The Club Players Association has dubbed the GAA's latest proposals to reform the playing calendar "inadequate" and said they fall "far short of what is required".
At a special Congress on September 30, called to push through reform of the hurling Championship in time for next season, seven motions relating to fixtures will be put forward.
The most notable is the reintroduction of 'extra extra time' - two halves of five minutes if teams are still deadlocked following the existing two of ten minutes - for knockout league games, All-Ireland qualifiers, provincial final replays and provincial club games.
If teams are still level after 100 minutes, a free-taking competition will decide the winner, except in the case of provincial final replays.
Another motion calls for the number of days that senior inter-county players are not expected to fulfil club championship fixtures to be reduced from the current 20 to 17 before All-Ireland senior finals and 10 before all other fixtures.
A similar motion, proposing a cut to 17 and 11 days respectively, failed at Congress earlier this year.
Counties in breach of the rule would forfeit home advantage for their next National League game in the respective code but it remains to be seen how it would be decided that counties had deliberately avoided scheduling fixtures within these time periods.
The other motions relate to scheduling inter-county challenge matches, pre-season competitions being concluded before the end of the National Leagues and British GAA clubs being included in the provincial club championships, and arranging underage inter-county games.
CPA chairman Micheál Briody (below on the right) expressed his disappointment at the motion, saying: "We had hoped for one motion.
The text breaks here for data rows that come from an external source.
/-- A CB4 result takes the slot of source A's segment, which must be CB4; otherwise TAG_FMT at step 2 (R87). -/
def cb4Check (toCb4 : Bool) (g : Nat) (a : Code × Tag) : Exec Unit :=
  need (!toCb4 || tagFmt a.2 == fmtCb4) .tagFmt (tagTval a.2 a.1 g)

/-- Steps 1 to 3 of R73 over the sources of a segment, each step in field order. -/
def segChecks (w g : Nat) (toCb4 : Bool) (srcs : List (Code × Tag)) : Exec Unit := do
  srcs.forM (fun x => classCheck g x.1 x.2)
  match srcs with
  | [] => pure ()
  | a :: rest =>
    fmtCheck g a.1 a.2
    cb4Check toCb4 g a
    rest.forM (fun x => fmtCheck g x.1 x.2)
  srcs.forM (fun x => widthCheck w g x.1 x.2)

/-! ### The pattern book (R74, R75, R161) -/

/-- A slot before it is read: UNLOADED traps, PENDING waits or, with E = 1, traps, and a recorded class that is not
VALID traps TAG_CLASS (R74, R161). -/
def bookCheckTag (slot : Nat) (e : Bool) (t : Tag) (code : Code) (seg : Nat) : Exec Unit := do
  let b := (← get).cur.bookSlot slot
  match b.state with
  | .unloaded => throw (.trap .emptyRead (word (0x100 + slot)))
  | .pending => throw (if e then .trap .emptyRead (word (0x100 + slot)) else .wait .book)
  | .full =>
    need (b.vclass == 0) .tagClass (tagTval (mkTag (tagFmt t) b.vclass.toNat (tagScale t)) code seg)

/-- The slot of a CB4 segment before it is read. -/
def bookCheck (slot : Nat) (e : Bool) (code : Code) (seg : Nat) : Exec Unit :=
  bookCheckTag slot e (mkTag fmtCb4 0 slot) code seg

/-- What decodes: an instruction that reaches a PENDING slot waits with nothing of it done, and begins again, so that it sees one
contents of each slot (R74 to R76). -/
def bookWhole (body : Exec Unit) : Exec Unit := fun s =>
  match body s with
  | .error (.wait .book) _ => .error (.wait .book) s
  | r => r

/-- Decode of a slot of a source segment (R79). -/
def decodeSlot (k : Core) (fz : Bool) (tag : Tag) (bits : Nat) : Val :=
  decodeElem (bookOf k) (bits % 2 ^ fmtWidth (tagFmt tag)) tag fz

/-! ### The polymorphic operation (R87) -/

/-- What a polymorphic instruction computes: from the decoded sources in the floating case, with the result format
and the mode in force, and in the integer case; whether CF = INT32 selects the integer case at all (R129, R130);
and whether every change of the exact value sets NX (R130). -/
structure PolyOp where
  float : Nat → Rm → List Val → Val × BitVec 6
  int : List Int → Int × BitVec 6
  intForm : Bool
  estimate : Bool

/-- RoundTo of the exact value of an instruction; an estimate sets NX whenever the result is another number (R130). -/
def roundOp (estimate : Bool) (book : Nat → Nat → Nat) (x : Val) (rf k : Nat) (rm : Rm) (fz : Bool) : Rounded :=
  let r := roundAny book x rf k rm fz
  if estimate && !x.isNan && r.2 != 0 then (r.1, r.2 ||| flagNX) else r

/-- The lattice that an instruction reads once (R86). -/
def latticeOf (s : State) : Tab (BitVec 16) := (s.guest (s.guestOf s.turn.1)).lattice

/-- The result format and the arithmetic of a segment, with TAG_PAIR and the TAG_WIDTH of the result (R84, R87). R87 puts
the check of the scales under CF = INT32, whichever arithmetic the operation then makes. -/
def resultFormat (lat : Tab (BitVec 16)) (tov w g : Nat) (d : Code) (intForm : Bool) (srcs : List (Code × Tag)) :
    Exec (Nat × Bool) := do
  let l := latticeLookup lat (srcs.map (fun x => tagFmt x.2))
  let bad := srcs.getD l.bad (0, 0)
  need (!l.forbid) .tagPair (tagTval bad.2 bad.1 g)
  let rf := if tov = 0 then l.rf else tov
  need (decide (fmtWidth rf ≤ w)) .tagWidth (tagTval (mkTag rf 0 127) d g)
  if l.int then
    match srcs.find? (fun x => tagScale x.2 != 127) with
    | some x => throw (.trap .tagPair (tagTval x.2 x.1 g))
    | none => pure ()
  return (rf, l.int && intForm)

/-- OR of flags. -/
def orFlags (l : List (BitVec 6)) : BitVec 6 := l.foldl (fun a b => a ||| b) 0

/-- Round the results of a segment and write it (R87): values or integers by slot, the result format, the scale. -/
def writeResults (mk : Option VReg) (g : Nat) (d : Code) (rf k : Nat) (res : List (Nat × Rounded)) (extra : BitVec 6) :
    Exec Unit :=
  modify (fun s => s.modCur (fun c =>
    let v := c.vec
    let act := activeIn v mk g
    let c := c.note 4 (some .x) .u act.length
    let c := if act.isEmpty then c
      else (c.setVreg d ((c.vreg d).putSeg g (mergeSeg v mk g ((c.vreg d).seg g) (mkTag rf 0 k)
        (fun i => ((tabFind res i).getD (0, 0)).1)))).orFstat (extra ||| orFlags (res.map (fun x => x.2.2)))
    c.setVstart ((g + 1) * segSlots v.w)))

/-- One segment of a polymorphic instruction (R87). DESIGN CHOICE (log 57): an operation without an integer form (VSQRT, R129) takes
ScaleFor as in the floating case, CF = INT32 or not; and the slots of the CB4 sources are tested in field order, each for its traps
and its wait together, so that A waits for a PENDING slot before B's slot traps. -/
def polySegment (op : PolyOp) (lat : Tab (BitVec 16)) (mk : Option VReg) (rm : Rm) (tov : Nat) (d : Code) (l : List Src)
    (g : Nat) : Exec Unit := do
  let s ← get
  let v := s.cur.vec
  let w := v.w
  let srcs := l.map (fun x => (x.code, ((s.cur.vreg x.code).seg g).tag))
  segChecks w g (tov == fmtCb4) srcs
  let (rf, isInt) ← resultFormat lat tov w g d op.intForm srcs
  l.forM (fun x => do
    let t := ((s.cur.vreg x.code).seg g).tag
    if tagFmt t = fmtCb4 then bookCheck (tagScale t) x.e x.code g)
  let act := activeIn v mk g
  let dec := fun (i : Nat) => l.map (fun x =>
    decodeSlot s.cur v.fz ((s.cur.vreg x.code).seg g).tag ((s.cur.vreg x.code).slot w i))
  let slot := tagScale (srcs.headD (0, 0)).2
  if isInt then
    let rs := act.map (fun i => (i, op.int ((dec i).map Val.toInt)))
    writeResults mk g d rf (if rf = fmtCb4 then slot else 127)
      (rs.map (fun x => (x.1, integerResult (bookOf s.cur) x.2.1 rf slot rm v.fz)))
      (orFlags (rs.map (fun x => x.2.2)))
  else
    let rs := act.map (fun i => (i, op.float rf rm (dec i)))
    let k := if rf = fmtCb4 then slot else scaleFor (rs.map (fun x => x.2.1)) rf
    writeResults mk g d rf k (rs.map (fun x => (x.1, roundOp op.estimate (bookOf s.cur) x.2.1 rf k rm v.fz)))
      (orFlags (rs.map (fun x => x.2.2)))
A bold, brave and definitive motion that would cut through the short term planning and provide for a national fixtures plan for Club and County. A motion that would restore the balance in the GAA.
"It is the view of the CPA that the seven motions circulated fall far short of what is required from the leadership of the organisation. Leadership that repeats and uses the rhetoric of the Club and the Club player being at the centre of the GAA. There is a serious discord and disconnect between the idea and the reality in the GAA in the current era, and it is threatening the fabric of our Association.
"We are deeply concerned at the direction we are taking as an Association, with a growing imbalance between the income-generating big business wing of the GAA, directed and managed by paid officials, and the volunteer club ethos at local community level. The CPA is firmly in the latter category."
The CPA reiterated its call for three fundamental changes to fixture planning in Gaelic games: playing only club fixtures in April, playing off the club All-Ireland championships in a calendar year and forbidding fixtures at all levels in December to allow players to rest.
CPA statement in full
We have today been given sight of the motions (as attached) issued by Croke Park for the Special Congress that in their words, "Facilitate the Playing of Club Games.’
There are seven motions in total. We had hoped for one motion. A bold, brave and definitive motion that would cut through the short term planning and provide for a national fixtures plan for Club and County. A motion that would restore the balance in the GAA.
It is the view of the CPA that the seven motions circulated fall far short of what is required from the leadership of the organisation. Leadership that repeats and uses the rhetoric of the Club and the Club player being at the centre of the GAA. There is a serious discord and disconnect between the idea and the reality in the GAA in the current era, and it is threatening the fabric of our Association.
We are deeply concerned at the direction we are taking as an Association, with a growing imbalance between the income-generating big business wing of the GAA, directed and managed by paid officials, and the volunteer club ethos at local community level. The CPA is firmly in the latter category.
Individual club players and their club officials can decide if the motions circulated address their fundamental concerns about fixtures, about priorities in the GAA, about player welfare, about dropout rates and the future sustainability of their clubs, and about the duration and planning of the playing season.
It is the view of the CPA that these motions are inadequate, and tinker with issues around replays, player release to clubs, the running off of the British GAA championships. These are issues of concern in particular circumstances, but they should be addressed as part of a wider solution and a fixtures masterplan that encompasses club and county players. In reality the motions change little.
Every other national sporting body has a short, medium and long term strategy. Often their funding and accountability is predicated on planning and games development for all units.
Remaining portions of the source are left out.